(Dataset records)
/-- An event moves the conditions of COND EVENT (R504). -/
def condEvent (s : Chip) (n : Nat) : Chip :=
  allUnits.foldl (fun x u =>
    if trgCond x u = 5 ∧ x.rdF (Reg.recTrgsrc u) 9 0 = n then x.wrBit (Reg.recTrgstat u) 1 true else x) s

/-- F_u: C_u combined with the units of MASK (R506). -/
def combined (s : Chip) (u : Nat) : Bool :=
  let vs := allUnits.filter (fun v => v != u && s.rdBit (Reg.recTrgmask u) v)
  if s.rdBit (Reg.recTrgcfg u) 22 then trgBit s u 1 && vs.all (fun v => trgBit s v 1)
  else trgBit s u 1 || vs.any (fun v => trgBit s v 1)

/-- A TRIG marker (R479). -/
def trigMark (tick phase unit pre : Nat) : List Byte := shortRecord tick 4 0 phase 0 2 unit pre

/-- Where a TRIG marker would stand: behind the records that go before it (R503). -/
def trigPos (s : Chip) (i tick phase : Nat) : Nat :=
  (halfOff s i + ((recSt s i).pos + regionNeed s i tick phase 0) % max (halfBytes s i) 1) / 4

/-- A TRIG marker goes to the region behind what goes before it, and TPOS names its place (R479, R480, R503). A marker that is shed leaves
TPOS at the last one. -/
def putTrig (s : Chip) (i unit tick phase : Nat) : Chip :=
  match regionShed s i .none (regionNeed s i tick phase 16) with
  | .some c => shedRegion s i c tick
  | .none =>
    let s1 := s.wr (Reg.recSettpos i) (wn (trigPos s i tick phase))
    putRegion (leadRegion s1 i tick phase) i (trigMark tick phase unit (recSt s i).pre)

/-- A fire reaches a set's region (R495, R498, R501): the state, and whether it acted. -/
def fireRegion (s : Chip) (i unit tick phase : Nat) : Chip × Bool :=
  let c := setCfg s i
  if !bit c 0 || !bit c 14 || decide (s.stage ≥ 4) then (s, false)
  else
    if !capMode s i then (putTrig s i unit tick phase, true)
    else if halfState s i (curHalf s i) ≠ 1 then (s, false)
    else
      let s2 := s.wr (Reg.recSetprec i) (wn (recSt s i).pre)
      let s3 := if (recSt s i).wrapped then s2 else s2.wrBit (Reg.recSetstat i) 5 true
      let s4 := putTrig s3 i unit tick phase
      let s5 := setHalf (setRec s4 i { recSt s4 i with mark := 16, postN := 0 }) i (curHalf s i) 2
      (if (recSt s i).goal = 0 then enterDone s5 i 1 else s5, true)

/-- A fire reaches a set's stream (R509, 19 R847): it always acts there, also where the set is not enabled; `pre` data records have gone
before it (R479). DEDUCED (notes/assumptions/41.md). -/
def fireStream (s : Chip) (i unit tick phase pre : Nat) : Chip × Bool :=
  let c := setCfg s i
  if bit c 15 then (owedStream s i tick phase .none (trigMark tick phase unit pre), true) else (s, false)

/-- A fire reaches a set (R501, R509, 19 R847): the state, and whether it acted. -/
def fireSet (s : Chip) (i unit tick phase : Nat) : Chip × Bool :=
  let s0 := s.bump (Reg.ldgTrgin i)
  let (s1, a) := fireRegion s0 i unit tick phase
  let (s2, b) := fireStream s1 i unit tick phase (recSt s0 i).pre
  if a || b then (s2.bump (Reg.ldgTrgact i), true)
  else (((s2.bump (Reg.recLmisstrg i)).wr Reg.recMtrglast (wn (i * 2 ^ 24 + unit % 32 * 2 ^ 16 + tick % 65536))).setFlag i 1, false)

/-- The target sets of a unit (R527). -/
def trgTargets (s : Chip) (u : Nat) : List Nat :=
  (List.range 64).filter (fun j => if j < 32 then s.rdBit (Reg.recTrgtgtlo u) j else s.rdBit (Reg.recTrgtgthi u) (j - 32))

/-- When a REPEAT unit that fired at a stamp re-arms: HOLD ticks later, or at the next boundary if HOLD is 0 (R508). -/
def rearmAt (tick phase hold : Nat) : Nat × Nat := if hold = 0 then (tickAdd tick 1, 0) else (tickAdd tick hold, phase)

/-- A unit fires (R508). -/
def fireUnit (s : Chip) (u tick phase : Nat) : Chip :=
  let x := trgSt s u
  if x.fired = .some tick then s
  else
    let s1 := ((s.bump (Reg.recTrgfirecnt u)).wr (Reg.recTrglastt u) (wn tick)).wr (Reg.recTrglastp u) (wn phase)
    let (s2, acted) := (trgTargets s1 u).foldl (fun (acc : Chip × Bool) i =>
      let r := fireSet acc.1 i u tick phase
      (r.1, acc.2 || r.2)) (s1.raise (448 + u), false)
    let s3 := if acted then s2 else s2.bump (Reg.recTrgunused u)
    let again := s3.rdBit (Reg.recTrgcfg u) 21
    let s4 := setTrg (s3.wrBit (Reg.recTrgstat u) 0 false) u { x with
      fired := .some tick, rearm := if again then .some (rearmAt tick phase (s3.rdF (Reg.recTrghold u) 15 0)) else .none }
    allUnits.foldl (fun y v =>
      if y.rdF (Reg.recTrgcfg v) 28 24 = u then y.wrBit (Reg.recTrgstat v) 2 true else y) s4

/-- At the end of a stamp every armed unit whose F has risen fires, in order of number (R502, R506, R507). -/
def fireUnits (s : Chip) (tick phase : Nat) : Chip :=
  let s1 := allUnits.foldl (fun x u =>
    if trgBit x u 0 && combined x u && !(trgSt x u).was && (!x.rdBit (Reg.recTrgcfg u) 23 || trgBit x u 2) then
      fireUnit x u tick phase else x) s
  allUnits.foldl (fun x u => setTrg x u { trgSt x u with was := combined x u }) s1

/-- The records other than raw ones that a note leaves: change records, reductions and those of a capture. -/
def recKept (s : Chip) (n : Note) : Chip :=
  match n with
  | .txn t => if recRuns s then (enabledSets s).foldl (setKept t) s else s
  | .capture i bs => if recRuns s then captureRecord s i bs else s
  | .event _ => s

/-- Bytes of other kinds than raw that the notes bring to the regions (R493). -/
def keptBytes (s : Chip) (l : List Note) : Nat := (l.foldl recKept s).recd.bytes - s.recd.bytes

/-- One thing that a command has left, as the recorder takes it: of the records of one command the raw ones are the first to be shed for
BUDGET (R493), so a raw record leaves room for the other kinds of its own transaction, and for the `later` bytes of those behind it.
DEDUCED (notes/assumptions/41.md). -/
def recOne (s : Chip) (n : Note) (later : Nat) : Chip :=
  match n with
  | .txn t =>
    let l := enabledSets s
    if recRuns s then condTxn (l.foldl (setRaw t later) (recKept s n)) t else l.foldl (discardTxn t) s
  | .capture _ _ => recKept s n
  | .event e => if recRuns s then condEvent s e else s

/-- The stamp of a note. -/
def noteStamp (s : Chip) (n : Note) : Nat × Nat :=
  match n with
  | .txn t => (t.tick, t.phase)
  | _ => (s.tb.tick, s.phaseRead)

/-- The place of a note among those of one stamp (R471): by port, and within it by compartment, by LID, by converter and entry, channel, or as
it came; what is no transaction comes last. -/
def notePlace (n : Note) : Nat :=
  match n with
  | .txn t =>
    let k :=
      if t.port = 0 then t.tag % 512
      else if t.port = 1 then t.tag % 4096
      else if t.port = 2 then
        (if t.tag / 2 ^ 14 = 0 then t.tag % 512 else if t.tag / 2 ^ 14 = 1 then 1024 + t.tag % 32 else 2048 + t.tag % 8)
      else 0
    t.port * 65536 + k
  | _ => 4 * 65536

/-- The order in which the recorder takes the notes of a command: by stamp (R471), oldest first. -/
def noteKey (s : Chip) (n : Note) : Nat :=
  let st := noteStamp s n
  ((2 ^ 48 - tickSince s.tb.tick st.1) * 16384 + st.2) * 2 ^ 19 + notePlace n

/-- A note put into its place, before those that come no earlier. -/
def insertNote (s : Chip) (n : Note) : List Note → List Note
  | [] => [n]
  | m :: ms => if noteKey s n ≤ noteKey s m then n :: m :: ms else m :: insertNote s n ms

/-- The notes of a command in order (R471). DESIGN CHOICE (notes/assumptions/41.md). -/
def sortNotes (s : Chip) (l : List Note) : List Note := l.foldr (insertNote s) []

/-- The recorder takes notes in order; units fire at the end of each stamp (R506). The notes bring `later` bytes of other kinds than raw. -/
def takeNotes (later : Nat) (s : Chip) : List Note → Chip
  | [] => s
  | n :: rest =>
    let after := later - keptBytes s [n]
    let s1 := recOne s n after
    let st := noteStamp s1 n
    let more := rest.head?.any (fun m => noteStamp s1 m == st)
    takeNotes after (if recRuns s1 && !more then fireUnits s1 st.1 st.2 else s1) rest

/-- The recorder takes what a command has left. -/
def recNotes (s : Chip) (l : List Note) : Chip :=
  let sorted := sortNotes s l
  takeNotes (keptBytes s sorted) s sorted

/-- The largest record that a set can produce (R496). -/
def rmax (s : Chip) (i : Nat) : Nat :=
  let c := setCfg s i
  let lo := s.rdF (Reg.recSetslo i) 17 0
  let hi := s.rdF (Reg.recSetshi i) 17 0
  let makes := fun (p : Producer → Bool) => s.store.decls.any (fun e => decide (lo ≤ e.1) && decide (e.1 ≤ hi) && p e.2.producer)
  let can := makes (fun p => match p with
    | .chan 0 _ => true
    | _ => false)
  let raw := bit c 3
  if bit c 2 then 32
  else if raw && (bit c 7 || (bit c 9 && can)) then 68
  else
    let sizes := [16] ++ (if raw && bit c 8 then [24] else []) ++ (if bit c 5 then [40] else [])
    sizes.foldl max 16

/-- NREC (R496). -/
def nrec (s : Chip) (i : Nat) : Nat := halfBytes s i / rmax s i

/-- A half enters FILL at its start. -/
def startFill (s : Chip) (i h : Nat) : Chip :=
  let s1 := setHalf (s.wrF (Reg.recSetstat i) 4 4 h) i h 1
  syncPos (setRec s1 i { recSt s1 i with pos := 0, lens := [], mark := 0, pre := 0, postN := 0, wrapped := false }) i

/-- A refused write of the REC block (R516, R519). -/
def recRefuse (s : Chip) (code off : Nat) : Chip := s.wr Reg.recCfgerr (wn (code * 2 ^ 28 + off))

/-- A refused command of a set (R497, R516, R523). -/
def setRefuse (s : Chip) (i code : Nat) : Chip := recRefuse (s.wrF (Reg.recSetstat i) 31 28 code) code (0x1000 + 0x40 * i + 0x28)

/-- A TIME record that R480 asks for before a marker at the start of a half: one where TICK[47:24] differs from that of the last TIME
record of the region. -/
def timeBefore (s : Chip) (i tick phase : Nat) : List (List Byte) :=
  match (recSt s i).timeR with
  | .some t => if t = tick / 2 ^ 24 then [] else [timeRecord tick phase]
  | .none => []

/-- ARM of a set (R497): refused, or the current half enters FILL with an ARM marker and a TIME record, and takes POST (R521); a GAP record
that is due goes before them (R479). DEDUCED (notes/assumptions/41.md). -/
def armSet (s : Chip) (i : Nat) : Chip :=
  let h := curHalf s i
  if !bit (setCfg s i) 0 then setRefuse s i 1
  else if !capMode s i || !bit (setCfg s i) 14 then s
  else if (s.rd (Reg.recSetpost i)).toNat > nrec s i - 1 then setRefuse s i 3
  else if halfState s i h ≠ 0 then setRefuse s i 7
  else
    let t := s.tb.tick
    let p := s.phaseRead
    let s1 := startFill (s.wrBit (Reg.recSetstat i) 5 false) i h
    let s2 := setRec s1 i { recSt s1 i with goal := (s1.rd (Reg.recSetpost i)).toNat }
    let arm := [shortRecord t 4 0 p 0 1 0 0, timeRecord t p]
    let g := (recSt s2 i).gapR
    let lead := if (readyGap g).isSome then regionLead s2 i t p else timeBefore s2 i t p
    match regionShed s2 i .none ((lead ++ arm).foldl (fun n b => n + b.length) 0) with
    | .some c =>
      let s3 := arm.foldl (fun x _ => shedRegion x i c t) s2
      setRec s3 i { recSt s3 i with timeR := .none }
    | .none =>
      let s3 := (lead ++ arm).foldl (fun x b => putRegion x i b) s2
      let s4 := setRec s3 i { recSt s3 i with timeR := .some (t / 2 ^ 24), gapR := gapAfter g }
      if (readyGap g).isSome then s4.setFlag i 3 else s4

/-- RELEASE of a set (R500). -/
def releaseSet (s : Chip) (i : Nat) : Chip :=
  let h := curHalf s i
  let o := 1 - h
  if !capMode s i then s
  else if !pingpong s i then (if halfState s i 0 = 3 then startFill s i 0 else s)
  else if halfState s i o = 3 then
    if halfState s i h = 3 then startFill s i o else setHalf s i o 0
  else if halfState s i h = 3 then setHalf s i h 0
  else s

/-- STOP of a set (R500). -/
def stopSet (s : Chip) (i : Nat) : Chip :=
  let busy := fun (h : Nat) => halfState s i h == 1 || halfState s i h == 2
  let s1 := if busy 0 || busy 1 then s.wrF (Reg.recSetstat i) 27 24 3 else s
  setHalf (setHalf s1 i 0 0) i 1 0

/-- A software trigger of one set (R509), with unit number 0xFF. -/
def softTrigger (s : Chip) (i : Nat) : Chip := (fireSet s i 0xFF s.tb.tick s.phaseRead).1

/-- ARM of a trigger unit (R505, R528). -/
def armUnit (s : Chip) (u : Nat) : Chip :=
  let s1 := (s.wrBit (Reg.recTrgstat u) 0 true).wrBit (Reg.recTrgstat u) 2 false
  setTrg s1 u { trgSt s1 u with prev := if trgCond s1 u = 3 then .none else (trgSt s1 u).prev, rearm := .none }

/-- DISARM of a trigger unit. -/
def disarmUnit (s : Chip) (u : Nat) : Chip :=
  setTrg (s.wrBit (Reg.recTrgstat u) 0 false) u { trgSt s u with rearm := .none }

/-- A REPEAT unit re-arms (R508). -/
def rearmUnit (s : Chip) (u : Nat) : Chip :=
  match (trgSt s u).rearm with
  | .none => s
  | .some t =>
    let n := tickSince s.tb.tick t.1
    if n < 2 ^ 47 ∧ (n ≠ 0 ∨ t.2 ≤ s.tb.phase) then
      setTrg ((s.wrBit (Reg.recTrgstat u) 0 true).wrBit (Reg.recTrgstat u) 2 false) u { trgSt s u with rearm := .none }
    else s

/-- SIDs of a set's range that the given producers make. -/
def sidsOf (s : Chip) (i : Nat) (p : Producer → Bool) : List (Nat × SidDecl) :=
  s.store.decls.filter (fun e => decide (s.rdF (Reg.recSetslo i) 17 0 ≤ e.1) && decide (e.1 ≤ s.rdF (Reg.recSetshi i) 17 0) && p e.2.producer)

/-- The number of different keys. -/
def distinct (l : List Nat) : Nat := (l.foldl (fun (acc : List Nat) x => if acc.contains x then acc else x :: acc) []).length

/-- Channels of a kind with a SID in range. -/
def chansOf (s : Chip) (i kind : Nat) : List Nat :=
  (sidsOf s i (fun _ => true)).filterMap (fun e => match e.2.producer with
    | .chan k n => if k = kind then .some n else .none
    | _ => .none)

/-- The ceiling of a set in bytes per tick (R491). -/
def setCeil (s : Chip) (i : Nat) : Nat :=
  let c := setCfg s i
  let raw := bit c 3
  if bit c 2 then 512 + 64
  else
    let lo := s.rdF (Reg.recSetslo i) 17 0
    let hi := s.rdF (Reg.recSetshi i) 17 0
    let comps := (s.ewn.seats.filter (fun x =>
      !x.stat && decide (lo ≤ x.sid) && decide (x.sid ≤ hi) && ((Tab.get ⟨0, 0⟩ s.ewn.comps x.comp).kind % 2 == 0))).map (·.comp)
    let p0 := if raw && bit c 7 then 68 * distinct comps else 0
    let slots := (sidsOf s i (fun p => match p with
      | .slot _ => true
      | _ => false)).length
    let p1 := if raw && bit c 8 then 24 * min 1024 slots else 0
    let adc := chansOf s i 2
    let adcBytes := (List.range 8).foldl (fun n k => n + 12 * min 20 (adc.filter (· == k)).length) 0
    let p2 := if raw && bit c 9 then adcBytes + 16 * distinct (chansOf s i 1) + 68 * distinct (chansOf s i 0) else 0
    let p3s := sidsOf s i (fun p => match p with
      | .p3 _ _ _ => true
      | _ => false)
    let p3 := if raw && bit c 10 && !p3s.isEmpty then 8000 else 0
    let chg := if bit c 4 then 16 * cmax s i else 0
    let n := hi + 1 - lo
    let red := if bit c 5 then (n * 40 + redWindow s i - 1) / redWindow s i else 0
    p0 + p1 + p2 + p3 + chg + red + 64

__What you have to do__. The lines to extract from the data above begin with the line containing "has left. -/" and end with the line containing "if bit c 2 then 32". Extract them exactly, including both.

__Expected output__.
/-- The recorder takes what a command has left. -/
def recNotes (s : Chip) (l : List Note) : Chip :=
  let sorted := sortNotes s l
  takeNotes (keptBytes s sorted) s sorted

/-- The largest record that a set can produce (R496). -/
def rmax (s : Chip) (i : Nat) : Nat :=
  let c := setCfg s i
  let lo := s.rdF (Reg.recSetslo i) 17 0
  let hi := s.rdF (Reg.recSetshi i) 17 0
  let makes := fun (p : Producer → Bool) => s.store.decls.any (fun e => decide (lo ≤ e.1) && decide (e.1 ≤ hi) && p e.2.producer)
  let can := makes (fun p => match p with
    | .chan 0 _ => true
    | _ => false)
  let raw := bit c 3
  if bit c 2 then 32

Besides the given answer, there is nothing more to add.